Electrek reported that clean energy and automotive company Tesla intends to make EVs more accessible by reducing insurance costs for consumers interested in an EV purchase. Tesla has hired former GEICO executive Allen Laben, an industry veteran of 20 years, to lead the insurance products and partnership efforts.

“My goal is to make Tesla vehicles easy and economical to insure. By partnering with insurance companies, teams across Tesla, and collision shops in the USA and Canada, we’ll lower the total cost of Tesla ownership and accelerate the world’s transition to sustainable energy,” Laben shared on LinkedIn, per Electrek.

For the last five years, Tesla has launched incentives to lower prices for their vehicles. This included the price reduction of its Model Y, S, and X vehicles by $2,000 in the United States. The company decided to address insurance cost concerns by launching its insurance product in 2021, which focused on safety scores over vehicle performance to assess pricing.
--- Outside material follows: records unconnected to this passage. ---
-- ==== Sys2Proof/Laws/TimeDictionary.lean ====
section
/-! SUPPORT. Modes, security and the dictionary leave device time where it is. -/

namespace Sys2Proof.Machine

@[simp] theorem State.withShadow_now (s : State) : (State.withShadow s).now = s.now := by
  simp [State.withShadow]

@[simp] theorem State.supposing_now (s : State) (cls : Cls) (idx sub v : Nat) :
    (State.supposing s cls idx sub v).now = s.now := by
  simp [State.supposing, now_ite]

@[simp] theorem State.resetRing_now (s : State) (r : Nat) : (State.resetRing s r).now = s.now := by
  unfold State.resetRing
  rw [now_mk, now_fold]

@[simp] theorem State.srdoInvalid_now (s : State) : (State.srdoInvalid s).now = s.now := by
  simp [State.srdoInvalid]

@[simp] theorem State.laneStops_now (s : State) (t : Nat) : (State.laneStops s t).now = s.now := by
  simp [State.laneStops]

@[simp] theorem State.updTpdo_now (s : State) (n : Nat) (f : Tpdo → Tpdo) : (State.updTpdo s n f).now = s.now := by
  simp [State.updTpdo]

@[simp] theorem State.dropStream_now (s : State) (n : Nat) :
    (State.dropStream s n).now = s.now := by
  unfold State.dropStream
  repeat' split
  all_goals simp [now_ite, foldl_now]

@[simp] theorem State.dropStreams_now (s : State) (r : Nat) :
    (State.dropStreams s r).now = s.now := by
  unfold State.dropStreams
  repeat' split
  all_goals simp [now_ite, foldl_now]

@[simp] theorem State.afterX_later {d₀ : Nat} (s : State) (f : Fam) (i sub : Nat) (h₀ : d₀ ≤ s.now) :
    d₀ ≤ (State.afterX s f i sub).now := by
  unfold State.afterX
  repeat' split
  all_goals simp (contextual := true) [h₀, later_foldl]

@[simp] theorem State.startStore_now (s : State) (cause : Nat) : (State.startStore s cause).now = s.now := by
  simp [State.startStore, now_ite]

@[simp] theorem State.endStore_later {d₀ : Nat} (s : State) (vholdMv : Nat) (h₀ : d₀ ≤ s.now) :
    d₀ ≤ (State.endStore s vholdMv).now := by
  unfold State.endStore
  repeat' split
  all_goals simp [h₀]

@[simp] theorem State.cellStart_now (s : State) (t : Nat) : (State.cellStart s t).now = s.now := by
  simp only [State.cellStart]
  repeat' split
  all_goals simp

@[simp] theorem State.snapshotSet_later {d₀ : Nat} (s : State) (h₀ : d₀ ≤ s.now) : d₀ ≤ (State.snapshotSet s).now := by
  unfold State.snapshotSet
  try dsimp only
  repeat' split
  all_goals first
    | exact h₀
    | (simp (maxDischargeDepth := 40) (contextual := true) [h₀, later_ite, fst_ite, later_foldl]; done)

@[simp] theorem State.completeSave_later {d₀ : Nat} (s : State) (h₀ : d₀ ≤ s.now) :
    d₀ ≤ (State.completeSave s).now := by
  unfold State.completeSave
  try dsimp only
  repeat' split
  all_goals first
    | exact h₀
    | (simp (maxDischargeDepth := 40) (contextual := true) [h₀, later_ite, fst_ite, later_foldl]; done)

@[simp] theorem State.loadTrims_now (s : State) : (State.loadTrims s).now = s.now := by
  simp [State.loadTrims]

@[simp] theorem State.loadValues_now (s : State) (n : Nat) :
    (State.loadValues s n).now = s.now := by
  unfold State.loadValues
  repeat' split
  all_goals simp [now_ite, foldl_now]

@[simp] theorem State.noSetRecord_now (s : State) (n : Nat) :
    (State.noSetRecord s n).now = s.now := by
  unfold State.noSetRecord
  repeat' split
  all_goals simp [now_ite, foldl_now]

@[simp] theorem State.loadSet_now (s : State) (n : Nat) : (State.loadSet s n).now = s.now := by
  simp [State.loadSet, now_ite]

@[simp] theorem State.afterLoad_later {d₀ : Nat} (s0 s : State) (k : Nat) (h₀ : d₀ ≤ s.now) :
    d₀ ≤ (State.afterLoad s0 s k).now := by
  unfold State.afterLoad
  repeat' split
  all_goals first
    | exact h₀
    | simp [h₀]

@[simp] theorem State.restoreSet_later {d₀ : Nat} (s : State) (n : Nat) (h₀ : d₀ ≤ s.now) :
    d₀ ≤ (State.restoreSet s n).now := by
  simp (maxDischargeDepth := 40) (contextual := true) [State.restoreSet, h₀, later_ite, later_foldl]

@[simp] theorem State.pairDefault_now (s : State) (t i : Nat) : (State.pairDefault s t i).now = s.now := by
  simp [State.pairDefault, now_ite]

@[simp] theorem State.scrubPair_now (s : State) (t i : Nat) : (State.scrubPair s t i).now = s.now := by
  simp only [State.scrubPair]
  repeat' split
  all_goals simp

@[simp] theorem State.scrubTile_now (s : State) (t : Nat) :
    (State.scrubTile s t).now = s.now := by
  unfold State.scrubTile
  repeat' split
  all_goals simp [now_ite, foldl_now]

@[simp] theorem State.reqAnswer_now (s : State) (res detail : Nat) : (State.reqAnswer s res detail).now = s.now := by
  simp [State.reqAnswer]

@[simp] theorem State.reqRefused_now (s : State) (res detail : Nat) :
    (State.reqRefused s res detail).1.now = s.now := by
  simp [State.reqRefused]

@[simp] theorem State.reqAccepted_now (s : State) (req : Nat) : (State.reqAccepted s req).now = s.now := by
  simp [State.reqAccepted]

@[simp] theorem State.beginOpenWire_now (s : State) (set : Nat) : (State.beginOpenWire s set).now = s.now := by
  simp [State.beginOpenWire, foldl_now]

@[simp] theorem State.beginStart_now (s : State) (why : RunTrigger) : (State.beginStart s why).now = s.now := by
  simp [State.beginStart]

@[simp] theorem State.triggerRecord_now (s : State) (sev what : Nat) :
    (State.triggerRecord s sev what).now = s.now := by
  simp [State.triggerRecord]

@[simp] theorem State.reportOpen_now (s : State) (set : Nat) (given : List OpenReading) :
    (State.reportOpen s set given).now = s.now := by
  simp [State.reportOpen, now_ite, foldl_now]

@[simp] theorem State.unmask_later {d₀ : Nat} (s : State) (active : List Nat) (h₀ : d₀ ≤ s.now) :
    d₀ ≤ (State.unmask s active).now := by
  simp (maxDischargeDepth := 40) (contextual := true) [State.unmask, h₀, later_ite, later_foldl]

@[simp] theorem State.endOpenWire_later {d₀ : Nat} (s : State) (given : List OpenReading) (active : List Nat) (h₀ : d₀ ≤ s.now) :
    d₀ ≤ (State.endOpenWire s given active).now := by
  simp (maxDischargeDepth := 40) (contextual := true) [State.endOpenWire, h₀, later_ite, later_foldl]

@[simp] theorem State.endStart_now (s : State) : (State.endStart s).now = s.now := by
  unfold State.endStart
  repeat' split
  all_goals simp [now_ite]

@[simp] theorem State.toConfigure_now (s : State) : (State.toConfigure s).1.now = s.now := by
  simp [State.toConfigure, now_ite, fst_ite]

@[simp] theorem State.toStandby_now (s : State) : (State.toStandby s).1.now = s.now := by
  unfold State.toStandby
  repeat' split
  all_goals simp

@[simp] theorem State.cancelRestart_now (s : State) : (State.cancelRestart s).now = s.now := by
  simp [State.cancelRestart]

@[simp] theorem State.stopRequest_now (s : State) : (State.stopRequest s).1.now = s.now := by
  simp [State.stopRequest, now_ite, fst_ite]

@[simp] theorem State.runRequest_now (s : State) : (State.runRequest s).1.now = s.now := by
  simp [State.runRequest, now_ite, fst_ite]

@[simp] theorem State.modeRequest_now (s : State) (v : Nat) : (State.modeRequest s v).1.now = s.now := by
  simp [State.modeRequest, now_ite, fst_ite]

@[simp] theorem State.loopCleared_now (s : State) (l : Nat) : (State.loopCleared s l).now = s.now := by
  simp [State.loopCleared, now_ite]

@[simp] theorem State.clearHold_now (s : State) : (State.clearHold s).1.now = s.now := by
  simp [State.clearHold, now_ite, fst_ite, foldl_now]

@[simp] theorem State.enterService_now (s : State) : (State.enterService s).1.now = s.now := by
  simp [State.enterService, now_ite, fst_ite]

@[simp] theorem State.vinLost_now (s : State) (how : Nat) : (State.vinLost s how).now = s.now := by
  simp [State.vinLost, now_ite]

@[simp] theorem State.secReject_now (s : State) (reason : Nat) (ch : Chan) (idx sub : Nat) :
    (State.secReject s reason ch idx sub).now = s.now := by
  simp [State.secReject]

@[simp] theorem State.secRefuse_now (s : State) (reason : Nat) (ch : Chan) (idx sub : Nat) :
    (State.secRefuse s reason ch idx sub).1.now = s.now := by
  simp [State.secRefuse]

@[simp] theorem State.lock_now (s : State) : (State.lock s).now = s.now := by
  simp [State.lock]

@[simp] theorem State.keepKeys_now (s : State) : (State.keepKeys s).now = s.now := by
  simp [State.keepKeys]

@[simp] theorem State.erase_now (s : State) : (State.erase s).now = s.now := by
  simp [State.erase]

@[simp] theorem State.alarmActs_now (s : State) (src : Nat) : (State.alarmActs s src).now = s.now := by
  simp [State.alarmActs, now_ite]

@[simp] theorem State.alarm_now (s : State) (src : Nat) : (State.alarm s src).now = s.now := by
  simp [State.alarm, now_ite]

@[simp] theorem State.authFail_now (s : State) (slot : Nat) : (State.authFail s slot).now = s.now := by
  simp [State.authFail, now_ite]

@[simp] theorem State.takeTag_now (s : State) (ch : Chan) : (State.takeTag s ch).1.now = s.now := by
  unfold State.takeTag
  repeat' split
  all_goals simp

@[simp] theorem State.passS_now (s : State) (ch : Chan) (idx sub len v : Nat) (tag : Option Nat) :
    (State.passS s ch idx sub len v tag).1.now = s.now := by
  unfold State.passS
  repeat' split
  all_goals simp [SecGrp.counted]

@[simp] theorem State.passWrite_now (s : State) (p : Prot) (ch : Chan) (idx sub len v : Nat) (tag : Option Nat) :
    (State.passWrite s p ch idx sub len v tag).1.now = s.now := by
  unfold State.passWrite
  repeat' split
  all_goals simp

@[simp] theorem State.passRead_now (s : State) (p : Prot) (ch : Chan) (idx sub : Nat) :
    (State.passRead s p ch idx sub).1.now = s.now := by
  unfold State.passRead
  repeat' split
  all_goals simp

@[simp] theorem State.endSession_now (s : State) : (State.endSession s).now = s.now := by
  simp [State.endSession]

@[simp] theorem State.sessionOpen_now (s : State) (ch : Chan) (slot : Nat) :
    (State.sessionOpen s ch slot).1.now = s.now := by
  simp [State.sessionOpen, now_ite, fst_ite]

@[simp] theorem State.sessionProve_now (s : State) (ch : Chan) (v : Nat) :
    (State.sessionProve s ch v).1.now = s.now := by
  unfold State.sessionProve
  repeat' split
  all_goals simp [now_ite, fst_ite]

@[simp] theorem State.sessionTag_now (s : State) (ch : Chan) (v : Nat) : (State.sessionTag s ch v).1.now = s.now := by
  simp [State.sessionTag]

@[simp] theorem State.setKey_now (s : State) (slot v : Nat) : (State.setKey s slot v).now = s.now := by
  simp [State.setKey]

@[simp] theorem State.rekeySlot_now (s : State) (ch : Chan) (v : Nat) : (State.rekeySlot s ch v).1.now = s.now := by
  simp only [State.rekeySlot]
  repeat' split
  all_goals simp

@[simp] theorem State.fuseVerified_now (s : State) (b copies : Nat) :
    (State.fuseVerified s b copies).1.now = s.now := by
  unfold State.fuseVerified
  repeat' split
  all_goals simp [now_ite, foldl_now]

@[simp] theorem State.blowFuse_now (s : State) (ch : Chan) (v verify : Nat) :
    (State.blowFuse s ch v verify).1.now = s.now := by
  unfold State.blowFuse
  repeat' split
  all_goals simp

@[simp] theorem State.expireNonce_later {d₀ : Nat} (s : State) (h₀ : d₀ ≤ s.now) : d₀ ≤ (State.expireNonce s).now := by
  unfold State.expireNonce
  repeat' split
  all_goals simp [h₀]

@[simp] theorem State.expireSession_later {d₀ : Nat} (s : State) (h₀ : d₀ ≤ s.now) :
    d₀ ≤ (State.expireSession s).now := by
  simp (maxDischargeDepth := 40) [State.expireSession, h₀, later_ite]

@[simp] theorem State.refuse_now (s : State) : (State.refuse s).1.now = s.now := by
  simp [State.refuse]

@[simp] theorem State.commitRequest_now (s : State) (tag : Nat) : (State.commitRequest s tag).1.now = s.now := by
  unfold State.commitRequest
  repeat' split
  all_goals simp

@[simp] theorem State.discardAll_now (s : State) : (State.discardAll s).now = s.now := by
  simp [State.discardAll]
According to a recent study, 90% of Americans would save money by switching to an EV thanks to lower fuel and maintenance costs. An electric car can save, on average, $1,000 in fuel each year, giving back a substantial amount to consumers. Tesla has strived to develop EV technology while making it more affordable.



For example, Tesla recently invested $76 million in wireless electric vehicle charging technology, which could revolutionize how we charge our cars. Additionally, Tesla’s new “Charge on Solar” feature is set to launch nationwide, allowing users to charge their Teslas using excess solar energy from their home panels.

“There’s a very delicate balance, because making things more repairable also adds assembly cost and weight,” commented one user on Electrek.

“If Tesla wants lower rates, they could limit maximum profits and lower the price accordingly,” said another.

While Tesla has relied on partnerships with insurance companies to bring costs down, the automotive giant is determined to scale its own insurance products.